_Task_: In the records that follow, the lines from the one containing "times at most;" to the one containing "((t.gateAt e).outstanding.find? fun", inclusive, are to be given again exactly.

_Source data_:
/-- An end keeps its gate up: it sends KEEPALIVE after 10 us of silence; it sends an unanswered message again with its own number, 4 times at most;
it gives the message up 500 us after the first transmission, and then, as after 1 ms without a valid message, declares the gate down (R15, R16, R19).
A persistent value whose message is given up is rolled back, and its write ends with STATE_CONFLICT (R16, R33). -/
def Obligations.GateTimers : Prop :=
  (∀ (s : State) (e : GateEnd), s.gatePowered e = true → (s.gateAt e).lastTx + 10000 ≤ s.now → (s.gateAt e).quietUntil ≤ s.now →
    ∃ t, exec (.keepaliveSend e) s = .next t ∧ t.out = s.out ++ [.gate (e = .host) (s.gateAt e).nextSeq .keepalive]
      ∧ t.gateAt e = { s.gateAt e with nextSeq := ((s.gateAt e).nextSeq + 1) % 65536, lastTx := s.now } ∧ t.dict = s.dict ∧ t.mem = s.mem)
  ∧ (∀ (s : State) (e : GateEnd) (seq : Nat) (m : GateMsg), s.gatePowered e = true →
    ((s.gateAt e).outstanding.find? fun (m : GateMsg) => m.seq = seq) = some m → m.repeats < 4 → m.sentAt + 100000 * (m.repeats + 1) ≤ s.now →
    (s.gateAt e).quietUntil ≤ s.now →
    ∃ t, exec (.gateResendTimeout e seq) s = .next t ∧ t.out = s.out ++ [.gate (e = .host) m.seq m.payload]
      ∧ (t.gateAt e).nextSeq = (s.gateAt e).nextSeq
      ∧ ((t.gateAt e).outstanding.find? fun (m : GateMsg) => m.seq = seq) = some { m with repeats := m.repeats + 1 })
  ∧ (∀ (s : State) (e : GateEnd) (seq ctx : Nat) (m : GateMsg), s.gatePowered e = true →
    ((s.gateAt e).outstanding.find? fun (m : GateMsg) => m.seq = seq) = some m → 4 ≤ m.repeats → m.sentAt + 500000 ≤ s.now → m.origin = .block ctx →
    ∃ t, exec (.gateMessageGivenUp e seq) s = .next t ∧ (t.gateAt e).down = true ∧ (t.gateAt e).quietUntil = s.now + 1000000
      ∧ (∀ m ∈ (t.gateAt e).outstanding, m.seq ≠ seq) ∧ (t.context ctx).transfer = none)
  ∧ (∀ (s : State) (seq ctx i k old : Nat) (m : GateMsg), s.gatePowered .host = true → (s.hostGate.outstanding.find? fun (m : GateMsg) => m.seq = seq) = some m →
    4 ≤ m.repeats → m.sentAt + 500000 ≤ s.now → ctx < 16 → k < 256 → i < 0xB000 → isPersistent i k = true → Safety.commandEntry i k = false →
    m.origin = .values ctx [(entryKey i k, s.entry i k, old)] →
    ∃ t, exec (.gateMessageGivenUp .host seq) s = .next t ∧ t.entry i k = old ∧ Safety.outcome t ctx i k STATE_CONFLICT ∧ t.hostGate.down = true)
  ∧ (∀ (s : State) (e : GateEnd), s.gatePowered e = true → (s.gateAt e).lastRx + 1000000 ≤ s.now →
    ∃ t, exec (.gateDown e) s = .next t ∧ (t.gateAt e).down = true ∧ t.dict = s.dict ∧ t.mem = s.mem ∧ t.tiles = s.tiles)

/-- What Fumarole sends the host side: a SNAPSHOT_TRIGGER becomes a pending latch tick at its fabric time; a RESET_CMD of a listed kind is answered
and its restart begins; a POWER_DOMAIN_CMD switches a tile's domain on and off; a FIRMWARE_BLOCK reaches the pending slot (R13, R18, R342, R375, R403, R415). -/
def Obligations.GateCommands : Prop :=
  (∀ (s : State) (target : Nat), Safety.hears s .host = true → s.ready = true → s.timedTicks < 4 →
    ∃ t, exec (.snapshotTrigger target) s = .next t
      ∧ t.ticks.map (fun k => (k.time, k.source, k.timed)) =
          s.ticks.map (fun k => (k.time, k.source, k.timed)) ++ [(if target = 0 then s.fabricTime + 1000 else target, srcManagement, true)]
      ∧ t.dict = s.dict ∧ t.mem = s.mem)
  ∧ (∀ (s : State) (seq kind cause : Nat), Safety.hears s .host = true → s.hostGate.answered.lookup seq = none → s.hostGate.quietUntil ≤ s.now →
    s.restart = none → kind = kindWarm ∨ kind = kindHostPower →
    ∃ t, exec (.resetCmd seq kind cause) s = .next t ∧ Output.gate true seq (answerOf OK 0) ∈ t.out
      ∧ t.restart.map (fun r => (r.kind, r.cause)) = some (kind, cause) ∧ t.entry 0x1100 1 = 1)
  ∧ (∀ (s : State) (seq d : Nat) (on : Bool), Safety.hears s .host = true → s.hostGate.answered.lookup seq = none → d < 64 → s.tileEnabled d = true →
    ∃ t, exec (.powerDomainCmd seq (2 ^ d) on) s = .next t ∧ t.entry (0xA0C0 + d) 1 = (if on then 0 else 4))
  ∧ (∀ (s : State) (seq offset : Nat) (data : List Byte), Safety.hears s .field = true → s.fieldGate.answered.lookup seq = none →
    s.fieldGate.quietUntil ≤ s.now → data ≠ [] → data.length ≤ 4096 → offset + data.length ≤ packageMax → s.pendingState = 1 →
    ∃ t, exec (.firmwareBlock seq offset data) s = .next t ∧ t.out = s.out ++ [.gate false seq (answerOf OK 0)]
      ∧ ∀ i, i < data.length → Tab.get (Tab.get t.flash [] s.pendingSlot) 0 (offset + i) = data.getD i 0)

* * *

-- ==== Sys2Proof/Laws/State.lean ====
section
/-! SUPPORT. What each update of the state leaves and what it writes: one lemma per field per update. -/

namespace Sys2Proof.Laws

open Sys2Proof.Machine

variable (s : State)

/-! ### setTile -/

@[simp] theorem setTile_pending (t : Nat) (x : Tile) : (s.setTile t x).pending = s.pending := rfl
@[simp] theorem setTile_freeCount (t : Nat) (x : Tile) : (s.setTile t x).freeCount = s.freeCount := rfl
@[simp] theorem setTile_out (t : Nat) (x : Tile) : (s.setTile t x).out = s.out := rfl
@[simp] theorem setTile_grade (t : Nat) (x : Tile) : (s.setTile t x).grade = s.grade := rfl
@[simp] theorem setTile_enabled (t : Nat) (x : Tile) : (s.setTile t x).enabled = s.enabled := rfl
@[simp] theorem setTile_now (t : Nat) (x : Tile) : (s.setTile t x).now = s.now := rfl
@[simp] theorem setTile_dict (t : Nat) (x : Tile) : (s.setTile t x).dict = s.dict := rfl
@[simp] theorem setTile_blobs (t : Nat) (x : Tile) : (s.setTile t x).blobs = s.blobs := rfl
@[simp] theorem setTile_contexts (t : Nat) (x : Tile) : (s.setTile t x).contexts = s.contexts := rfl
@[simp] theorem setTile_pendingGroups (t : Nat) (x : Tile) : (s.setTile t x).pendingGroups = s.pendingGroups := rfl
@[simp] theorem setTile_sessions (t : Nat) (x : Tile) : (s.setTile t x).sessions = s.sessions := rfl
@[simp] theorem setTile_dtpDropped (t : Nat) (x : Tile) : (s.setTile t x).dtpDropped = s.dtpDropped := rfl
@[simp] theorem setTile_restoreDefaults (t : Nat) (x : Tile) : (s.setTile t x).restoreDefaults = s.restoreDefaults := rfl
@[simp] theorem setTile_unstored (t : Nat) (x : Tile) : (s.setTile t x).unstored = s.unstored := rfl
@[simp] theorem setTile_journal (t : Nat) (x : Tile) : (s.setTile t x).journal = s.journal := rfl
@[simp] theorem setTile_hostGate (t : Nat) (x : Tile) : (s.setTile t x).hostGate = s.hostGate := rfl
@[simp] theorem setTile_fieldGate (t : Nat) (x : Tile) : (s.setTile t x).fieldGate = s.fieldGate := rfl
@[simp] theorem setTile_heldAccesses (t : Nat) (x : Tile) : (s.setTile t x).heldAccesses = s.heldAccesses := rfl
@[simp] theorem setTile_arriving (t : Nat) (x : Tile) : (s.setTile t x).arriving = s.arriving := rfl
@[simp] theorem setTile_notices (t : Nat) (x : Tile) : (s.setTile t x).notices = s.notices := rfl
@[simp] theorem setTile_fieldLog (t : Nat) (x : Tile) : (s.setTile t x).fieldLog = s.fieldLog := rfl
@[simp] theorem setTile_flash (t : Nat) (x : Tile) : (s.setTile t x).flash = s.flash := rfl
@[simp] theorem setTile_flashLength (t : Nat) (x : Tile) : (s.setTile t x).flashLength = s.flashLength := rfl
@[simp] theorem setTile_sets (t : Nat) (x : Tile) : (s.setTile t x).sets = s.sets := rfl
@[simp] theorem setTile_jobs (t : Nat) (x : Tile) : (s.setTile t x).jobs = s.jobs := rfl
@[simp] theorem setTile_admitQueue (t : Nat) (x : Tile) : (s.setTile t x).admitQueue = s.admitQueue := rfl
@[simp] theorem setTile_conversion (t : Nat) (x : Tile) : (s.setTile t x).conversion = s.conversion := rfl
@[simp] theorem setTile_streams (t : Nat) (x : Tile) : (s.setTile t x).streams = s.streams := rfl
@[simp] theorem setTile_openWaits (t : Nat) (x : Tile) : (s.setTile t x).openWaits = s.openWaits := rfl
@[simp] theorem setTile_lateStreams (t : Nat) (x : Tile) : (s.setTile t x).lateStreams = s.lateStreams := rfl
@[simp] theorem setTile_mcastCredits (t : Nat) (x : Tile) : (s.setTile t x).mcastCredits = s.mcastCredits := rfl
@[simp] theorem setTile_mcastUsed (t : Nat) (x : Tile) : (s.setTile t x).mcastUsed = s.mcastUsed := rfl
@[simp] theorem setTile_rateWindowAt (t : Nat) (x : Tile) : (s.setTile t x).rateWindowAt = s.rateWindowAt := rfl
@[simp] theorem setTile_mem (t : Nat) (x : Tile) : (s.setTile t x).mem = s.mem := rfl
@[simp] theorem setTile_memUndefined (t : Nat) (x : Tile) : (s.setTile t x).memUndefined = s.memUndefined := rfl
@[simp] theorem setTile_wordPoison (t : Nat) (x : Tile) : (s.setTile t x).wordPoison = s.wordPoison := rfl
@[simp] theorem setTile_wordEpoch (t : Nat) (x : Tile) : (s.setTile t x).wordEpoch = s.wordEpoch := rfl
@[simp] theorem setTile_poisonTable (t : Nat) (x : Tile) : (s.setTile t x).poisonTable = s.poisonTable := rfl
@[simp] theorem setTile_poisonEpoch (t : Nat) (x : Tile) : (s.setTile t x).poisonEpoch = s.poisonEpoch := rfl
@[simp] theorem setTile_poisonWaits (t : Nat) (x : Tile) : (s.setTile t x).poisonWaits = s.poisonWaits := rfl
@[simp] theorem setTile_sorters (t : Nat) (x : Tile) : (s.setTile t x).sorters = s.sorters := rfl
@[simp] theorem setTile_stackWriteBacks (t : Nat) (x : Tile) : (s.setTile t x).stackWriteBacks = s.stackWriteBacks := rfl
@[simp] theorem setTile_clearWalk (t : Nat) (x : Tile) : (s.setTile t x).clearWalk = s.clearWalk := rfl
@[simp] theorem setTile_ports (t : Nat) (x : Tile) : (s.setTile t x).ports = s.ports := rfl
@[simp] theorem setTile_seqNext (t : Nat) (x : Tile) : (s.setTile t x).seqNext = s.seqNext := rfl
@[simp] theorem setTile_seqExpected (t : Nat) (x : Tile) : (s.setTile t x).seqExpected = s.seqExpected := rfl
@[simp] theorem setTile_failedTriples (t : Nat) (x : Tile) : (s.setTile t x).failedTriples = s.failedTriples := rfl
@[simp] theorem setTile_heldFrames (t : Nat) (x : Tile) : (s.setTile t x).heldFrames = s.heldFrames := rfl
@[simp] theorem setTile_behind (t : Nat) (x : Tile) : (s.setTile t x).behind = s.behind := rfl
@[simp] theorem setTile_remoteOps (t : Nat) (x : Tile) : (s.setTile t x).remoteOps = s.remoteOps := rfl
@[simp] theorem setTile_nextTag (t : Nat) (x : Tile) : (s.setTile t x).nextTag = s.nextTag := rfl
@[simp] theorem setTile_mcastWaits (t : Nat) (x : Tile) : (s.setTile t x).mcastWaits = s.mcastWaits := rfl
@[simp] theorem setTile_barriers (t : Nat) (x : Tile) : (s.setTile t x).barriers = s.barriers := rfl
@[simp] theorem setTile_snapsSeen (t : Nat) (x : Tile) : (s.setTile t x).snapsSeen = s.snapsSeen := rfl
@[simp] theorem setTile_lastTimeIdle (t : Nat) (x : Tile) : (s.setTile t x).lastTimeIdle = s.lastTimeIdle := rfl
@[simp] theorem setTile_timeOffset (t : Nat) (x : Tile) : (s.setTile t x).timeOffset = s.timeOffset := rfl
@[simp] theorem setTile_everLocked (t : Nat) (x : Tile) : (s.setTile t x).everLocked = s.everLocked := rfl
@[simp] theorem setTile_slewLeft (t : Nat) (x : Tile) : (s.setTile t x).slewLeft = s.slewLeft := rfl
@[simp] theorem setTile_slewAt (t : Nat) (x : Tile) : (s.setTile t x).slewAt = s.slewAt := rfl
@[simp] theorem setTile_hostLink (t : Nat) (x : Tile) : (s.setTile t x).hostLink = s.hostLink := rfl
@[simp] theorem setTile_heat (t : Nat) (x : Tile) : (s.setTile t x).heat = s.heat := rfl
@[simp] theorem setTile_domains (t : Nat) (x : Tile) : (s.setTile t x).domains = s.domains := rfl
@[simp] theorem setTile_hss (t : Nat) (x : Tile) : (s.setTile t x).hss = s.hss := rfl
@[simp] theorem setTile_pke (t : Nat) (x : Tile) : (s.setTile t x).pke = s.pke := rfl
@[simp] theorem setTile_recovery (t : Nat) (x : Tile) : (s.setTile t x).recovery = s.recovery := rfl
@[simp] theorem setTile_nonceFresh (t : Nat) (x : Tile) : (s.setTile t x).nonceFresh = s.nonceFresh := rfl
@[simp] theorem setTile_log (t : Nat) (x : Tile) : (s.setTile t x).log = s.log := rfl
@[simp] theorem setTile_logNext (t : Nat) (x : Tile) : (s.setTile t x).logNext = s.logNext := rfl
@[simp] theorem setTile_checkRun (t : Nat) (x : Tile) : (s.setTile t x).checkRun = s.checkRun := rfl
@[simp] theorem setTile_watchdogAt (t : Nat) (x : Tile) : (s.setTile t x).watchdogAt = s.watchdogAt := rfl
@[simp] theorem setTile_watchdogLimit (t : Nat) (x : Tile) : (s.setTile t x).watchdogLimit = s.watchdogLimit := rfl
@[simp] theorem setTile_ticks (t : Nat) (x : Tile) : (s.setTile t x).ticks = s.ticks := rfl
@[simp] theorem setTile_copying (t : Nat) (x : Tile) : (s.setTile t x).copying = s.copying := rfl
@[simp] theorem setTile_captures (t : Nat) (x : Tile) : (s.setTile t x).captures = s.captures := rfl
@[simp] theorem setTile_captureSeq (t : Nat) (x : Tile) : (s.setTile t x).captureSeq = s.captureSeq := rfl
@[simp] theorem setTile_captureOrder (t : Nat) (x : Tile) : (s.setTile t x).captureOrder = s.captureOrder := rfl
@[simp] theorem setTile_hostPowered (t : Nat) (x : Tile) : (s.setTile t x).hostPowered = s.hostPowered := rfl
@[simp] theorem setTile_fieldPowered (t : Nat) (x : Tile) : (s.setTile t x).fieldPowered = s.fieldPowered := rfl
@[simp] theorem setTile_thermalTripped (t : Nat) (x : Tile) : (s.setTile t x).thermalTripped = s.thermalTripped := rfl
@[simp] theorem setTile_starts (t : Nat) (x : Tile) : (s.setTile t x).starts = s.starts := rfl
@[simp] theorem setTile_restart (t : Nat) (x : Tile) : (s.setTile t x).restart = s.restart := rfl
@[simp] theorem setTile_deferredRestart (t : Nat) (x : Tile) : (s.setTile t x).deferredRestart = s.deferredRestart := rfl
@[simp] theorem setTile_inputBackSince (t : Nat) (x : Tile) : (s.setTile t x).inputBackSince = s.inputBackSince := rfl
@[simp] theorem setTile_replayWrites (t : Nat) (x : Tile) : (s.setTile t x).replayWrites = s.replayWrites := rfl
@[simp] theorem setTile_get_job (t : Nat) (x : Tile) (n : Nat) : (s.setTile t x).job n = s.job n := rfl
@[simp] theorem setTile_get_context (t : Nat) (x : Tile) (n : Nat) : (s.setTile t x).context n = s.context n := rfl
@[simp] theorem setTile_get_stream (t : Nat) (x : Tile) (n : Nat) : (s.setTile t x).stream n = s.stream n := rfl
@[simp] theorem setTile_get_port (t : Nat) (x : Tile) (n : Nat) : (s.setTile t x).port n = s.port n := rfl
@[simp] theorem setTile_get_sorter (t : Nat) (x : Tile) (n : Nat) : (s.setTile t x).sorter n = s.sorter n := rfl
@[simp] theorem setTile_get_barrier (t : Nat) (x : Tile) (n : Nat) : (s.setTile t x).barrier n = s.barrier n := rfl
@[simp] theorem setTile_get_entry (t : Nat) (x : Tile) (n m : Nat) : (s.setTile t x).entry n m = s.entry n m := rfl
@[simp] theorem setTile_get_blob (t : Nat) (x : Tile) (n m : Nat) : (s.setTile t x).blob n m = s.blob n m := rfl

--

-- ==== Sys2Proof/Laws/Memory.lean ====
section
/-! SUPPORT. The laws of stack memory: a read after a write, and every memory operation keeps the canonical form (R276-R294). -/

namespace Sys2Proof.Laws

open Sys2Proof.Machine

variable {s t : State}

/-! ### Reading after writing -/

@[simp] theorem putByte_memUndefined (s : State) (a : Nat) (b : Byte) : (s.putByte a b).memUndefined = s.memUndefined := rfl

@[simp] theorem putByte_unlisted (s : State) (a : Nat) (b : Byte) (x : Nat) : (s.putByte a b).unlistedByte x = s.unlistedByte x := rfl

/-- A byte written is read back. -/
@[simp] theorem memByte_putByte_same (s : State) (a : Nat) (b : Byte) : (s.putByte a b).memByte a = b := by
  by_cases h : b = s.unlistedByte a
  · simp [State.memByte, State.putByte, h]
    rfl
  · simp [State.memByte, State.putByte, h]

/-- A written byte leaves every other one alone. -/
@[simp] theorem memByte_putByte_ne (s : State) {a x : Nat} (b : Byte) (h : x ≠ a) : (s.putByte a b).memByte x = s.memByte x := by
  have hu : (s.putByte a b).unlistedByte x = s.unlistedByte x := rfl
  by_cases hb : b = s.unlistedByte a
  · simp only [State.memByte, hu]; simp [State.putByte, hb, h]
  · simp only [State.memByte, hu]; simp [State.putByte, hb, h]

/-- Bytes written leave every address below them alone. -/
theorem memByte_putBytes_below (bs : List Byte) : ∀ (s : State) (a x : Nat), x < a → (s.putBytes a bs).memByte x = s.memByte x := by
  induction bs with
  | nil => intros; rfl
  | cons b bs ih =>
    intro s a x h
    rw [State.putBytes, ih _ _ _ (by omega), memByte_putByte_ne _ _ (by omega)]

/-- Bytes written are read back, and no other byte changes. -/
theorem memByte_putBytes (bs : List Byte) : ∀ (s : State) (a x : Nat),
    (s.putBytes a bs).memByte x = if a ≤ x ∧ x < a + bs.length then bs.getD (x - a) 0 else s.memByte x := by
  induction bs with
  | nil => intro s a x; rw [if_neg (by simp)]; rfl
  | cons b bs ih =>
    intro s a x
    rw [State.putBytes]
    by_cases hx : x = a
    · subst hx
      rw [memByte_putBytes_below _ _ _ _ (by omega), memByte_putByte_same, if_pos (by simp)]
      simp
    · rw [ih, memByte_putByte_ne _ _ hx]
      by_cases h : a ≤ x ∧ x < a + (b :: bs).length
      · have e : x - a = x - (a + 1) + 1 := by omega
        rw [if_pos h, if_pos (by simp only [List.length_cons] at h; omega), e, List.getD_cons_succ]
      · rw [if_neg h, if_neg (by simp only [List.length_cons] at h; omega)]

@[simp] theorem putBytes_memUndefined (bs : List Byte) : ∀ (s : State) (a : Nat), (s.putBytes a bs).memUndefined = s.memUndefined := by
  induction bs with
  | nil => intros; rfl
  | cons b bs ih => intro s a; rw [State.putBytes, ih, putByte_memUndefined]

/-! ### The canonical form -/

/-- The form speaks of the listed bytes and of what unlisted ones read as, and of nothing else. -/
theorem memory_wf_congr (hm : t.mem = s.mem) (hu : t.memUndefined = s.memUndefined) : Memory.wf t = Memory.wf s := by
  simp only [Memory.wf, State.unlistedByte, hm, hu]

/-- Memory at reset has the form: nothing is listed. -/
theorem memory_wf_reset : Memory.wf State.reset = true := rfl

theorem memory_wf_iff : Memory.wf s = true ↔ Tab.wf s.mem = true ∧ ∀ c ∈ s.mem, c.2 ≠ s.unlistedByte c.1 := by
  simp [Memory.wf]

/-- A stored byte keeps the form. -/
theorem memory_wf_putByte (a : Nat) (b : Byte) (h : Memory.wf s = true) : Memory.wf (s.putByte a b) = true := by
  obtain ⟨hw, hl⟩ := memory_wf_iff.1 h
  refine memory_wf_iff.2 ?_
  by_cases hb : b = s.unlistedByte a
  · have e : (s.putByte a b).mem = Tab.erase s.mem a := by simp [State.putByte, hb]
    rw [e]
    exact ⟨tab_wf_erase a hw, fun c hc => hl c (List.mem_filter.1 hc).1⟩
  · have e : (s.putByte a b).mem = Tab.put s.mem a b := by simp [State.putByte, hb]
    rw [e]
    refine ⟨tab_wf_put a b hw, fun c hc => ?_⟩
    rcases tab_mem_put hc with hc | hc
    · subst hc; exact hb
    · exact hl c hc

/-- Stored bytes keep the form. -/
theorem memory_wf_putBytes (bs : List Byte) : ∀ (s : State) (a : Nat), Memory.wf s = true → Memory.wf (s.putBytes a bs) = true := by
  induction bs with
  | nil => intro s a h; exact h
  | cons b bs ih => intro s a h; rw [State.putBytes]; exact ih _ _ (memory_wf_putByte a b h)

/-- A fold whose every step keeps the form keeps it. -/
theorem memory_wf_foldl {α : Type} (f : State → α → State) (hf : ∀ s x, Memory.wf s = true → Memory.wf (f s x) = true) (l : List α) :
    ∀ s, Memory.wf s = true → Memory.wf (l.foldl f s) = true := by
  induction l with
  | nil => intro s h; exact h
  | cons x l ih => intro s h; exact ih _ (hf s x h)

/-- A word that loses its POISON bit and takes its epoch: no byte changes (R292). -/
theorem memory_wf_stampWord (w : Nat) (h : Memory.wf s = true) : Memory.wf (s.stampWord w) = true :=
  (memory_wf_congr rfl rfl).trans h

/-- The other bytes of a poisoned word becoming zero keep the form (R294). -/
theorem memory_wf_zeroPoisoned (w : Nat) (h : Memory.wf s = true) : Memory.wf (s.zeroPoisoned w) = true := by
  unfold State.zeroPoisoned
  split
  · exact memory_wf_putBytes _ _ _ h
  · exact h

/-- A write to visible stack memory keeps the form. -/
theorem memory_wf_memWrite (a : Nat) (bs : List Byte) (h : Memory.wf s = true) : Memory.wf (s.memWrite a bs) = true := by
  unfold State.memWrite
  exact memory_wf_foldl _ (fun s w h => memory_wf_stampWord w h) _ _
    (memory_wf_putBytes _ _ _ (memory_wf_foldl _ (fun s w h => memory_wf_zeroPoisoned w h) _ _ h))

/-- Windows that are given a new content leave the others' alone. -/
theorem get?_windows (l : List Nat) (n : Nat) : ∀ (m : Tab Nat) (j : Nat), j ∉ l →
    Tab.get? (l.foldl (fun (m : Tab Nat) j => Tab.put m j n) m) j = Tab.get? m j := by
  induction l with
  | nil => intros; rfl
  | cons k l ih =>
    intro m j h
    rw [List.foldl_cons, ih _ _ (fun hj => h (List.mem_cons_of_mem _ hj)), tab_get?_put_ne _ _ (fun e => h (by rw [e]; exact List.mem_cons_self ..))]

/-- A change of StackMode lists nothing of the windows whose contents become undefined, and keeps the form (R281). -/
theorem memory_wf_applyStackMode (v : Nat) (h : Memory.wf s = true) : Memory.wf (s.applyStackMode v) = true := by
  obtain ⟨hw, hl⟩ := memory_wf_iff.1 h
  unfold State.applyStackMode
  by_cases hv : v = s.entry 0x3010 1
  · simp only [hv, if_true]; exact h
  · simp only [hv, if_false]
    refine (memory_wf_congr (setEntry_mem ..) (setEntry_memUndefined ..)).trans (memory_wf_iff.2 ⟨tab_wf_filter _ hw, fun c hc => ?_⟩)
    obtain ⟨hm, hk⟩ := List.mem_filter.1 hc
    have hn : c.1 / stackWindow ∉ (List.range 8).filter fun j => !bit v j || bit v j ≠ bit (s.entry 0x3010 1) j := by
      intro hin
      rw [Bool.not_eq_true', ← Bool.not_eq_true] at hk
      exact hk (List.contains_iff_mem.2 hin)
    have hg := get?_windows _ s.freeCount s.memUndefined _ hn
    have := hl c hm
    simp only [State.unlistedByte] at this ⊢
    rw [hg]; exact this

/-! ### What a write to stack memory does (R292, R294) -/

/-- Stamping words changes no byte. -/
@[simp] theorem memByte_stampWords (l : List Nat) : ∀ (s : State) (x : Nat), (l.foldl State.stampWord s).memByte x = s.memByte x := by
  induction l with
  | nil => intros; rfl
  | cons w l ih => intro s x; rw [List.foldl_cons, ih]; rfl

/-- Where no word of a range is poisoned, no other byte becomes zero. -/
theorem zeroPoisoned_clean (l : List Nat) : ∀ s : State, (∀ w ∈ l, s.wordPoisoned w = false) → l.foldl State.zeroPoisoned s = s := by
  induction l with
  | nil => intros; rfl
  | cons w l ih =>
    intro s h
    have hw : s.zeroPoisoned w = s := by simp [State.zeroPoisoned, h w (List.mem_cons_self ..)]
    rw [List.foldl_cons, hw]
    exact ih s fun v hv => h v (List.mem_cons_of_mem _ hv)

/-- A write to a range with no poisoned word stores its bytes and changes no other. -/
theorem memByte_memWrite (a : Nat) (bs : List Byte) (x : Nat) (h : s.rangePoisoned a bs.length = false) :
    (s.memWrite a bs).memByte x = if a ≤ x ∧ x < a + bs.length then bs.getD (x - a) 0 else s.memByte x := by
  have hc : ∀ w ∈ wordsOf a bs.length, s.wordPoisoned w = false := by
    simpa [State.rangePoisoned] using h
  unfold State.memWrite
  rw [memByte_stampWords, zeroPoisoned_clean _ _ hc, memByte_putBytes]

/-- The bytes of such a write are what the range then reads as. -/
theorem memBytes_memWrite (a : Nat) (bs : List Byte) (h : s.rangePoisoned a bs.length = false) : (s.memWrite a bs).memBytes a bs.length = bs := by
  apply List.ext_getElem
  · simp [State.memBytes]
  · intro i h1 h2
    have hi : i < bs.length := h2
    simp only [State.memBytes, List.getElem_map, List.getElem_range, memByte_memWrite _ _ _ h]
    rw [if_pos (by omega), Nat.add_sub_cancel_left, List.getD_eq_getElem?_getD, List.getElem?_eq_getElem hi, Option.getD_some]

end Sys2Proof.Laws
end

_Output for this task_:
/-- An end keeps its gate up: it sends KEEPALIVE after 10 us of silence; it sends an unanswered message again with its own number, 4 times at most;
it gives the message up 500 us after the first transmission, and then, as after 1 ms without a valid message, declares the gate down (R15, R16, R19).
A persistent value whose message is given up is rolled back, and its write ends with STATE_CONFLICT (R16, R33). -/
def Obligations.GateTimers : Prop :=
  (∀ (s : State) (e : GateEnd), s.gatePowered e = true → (s.gateAt e).lastTx + 10000 ≤ s.now → (s.gateAt e).quietUntil ≤ s.now →
    ∃ t, exec (.keepaliveSend e) s = .next t ∧ t.out = s.out ++ [.gate (e = .host) (s.gateAt e).nextSeq .keepalive]
      ∧ t.gateAt e = { s.gateAt e with nextSeq := ((s.gateAt e).nextSeq + 1) % 65536, lastTx := s.now } ∧ t.dict = s.dict ∧ t.mem = s.mem)
  ∧ (∀ (s : State) (e : GateEnd) (seq : Nat) (m : GateMsg), s.gatePowered e = true →
    ((s.gateAt e).outstanding.find? fun (m : GateMsg) => m.seq = seq) = some m → m.repeats < 4 → m.sentAt + 100000 * (m.repeats + 1) ≤ s.now →
    (s.gateAt e).quietUntil ≤ s.now →
    ∃ t, exec (.gateResendTimeout e seq) s = .next t ∧ t.out = s.out ++ [.gate (e = .host) m.seq m.payload]
      ∧ (t.gateAt e).nextSeq = (s.gateAt e).nextSeq
      ∧ ((t.gateAt e).outstanding.find? fun (m : GateMsg) => m.seq = seq) = some { m with repeats := m.repeats + 1 })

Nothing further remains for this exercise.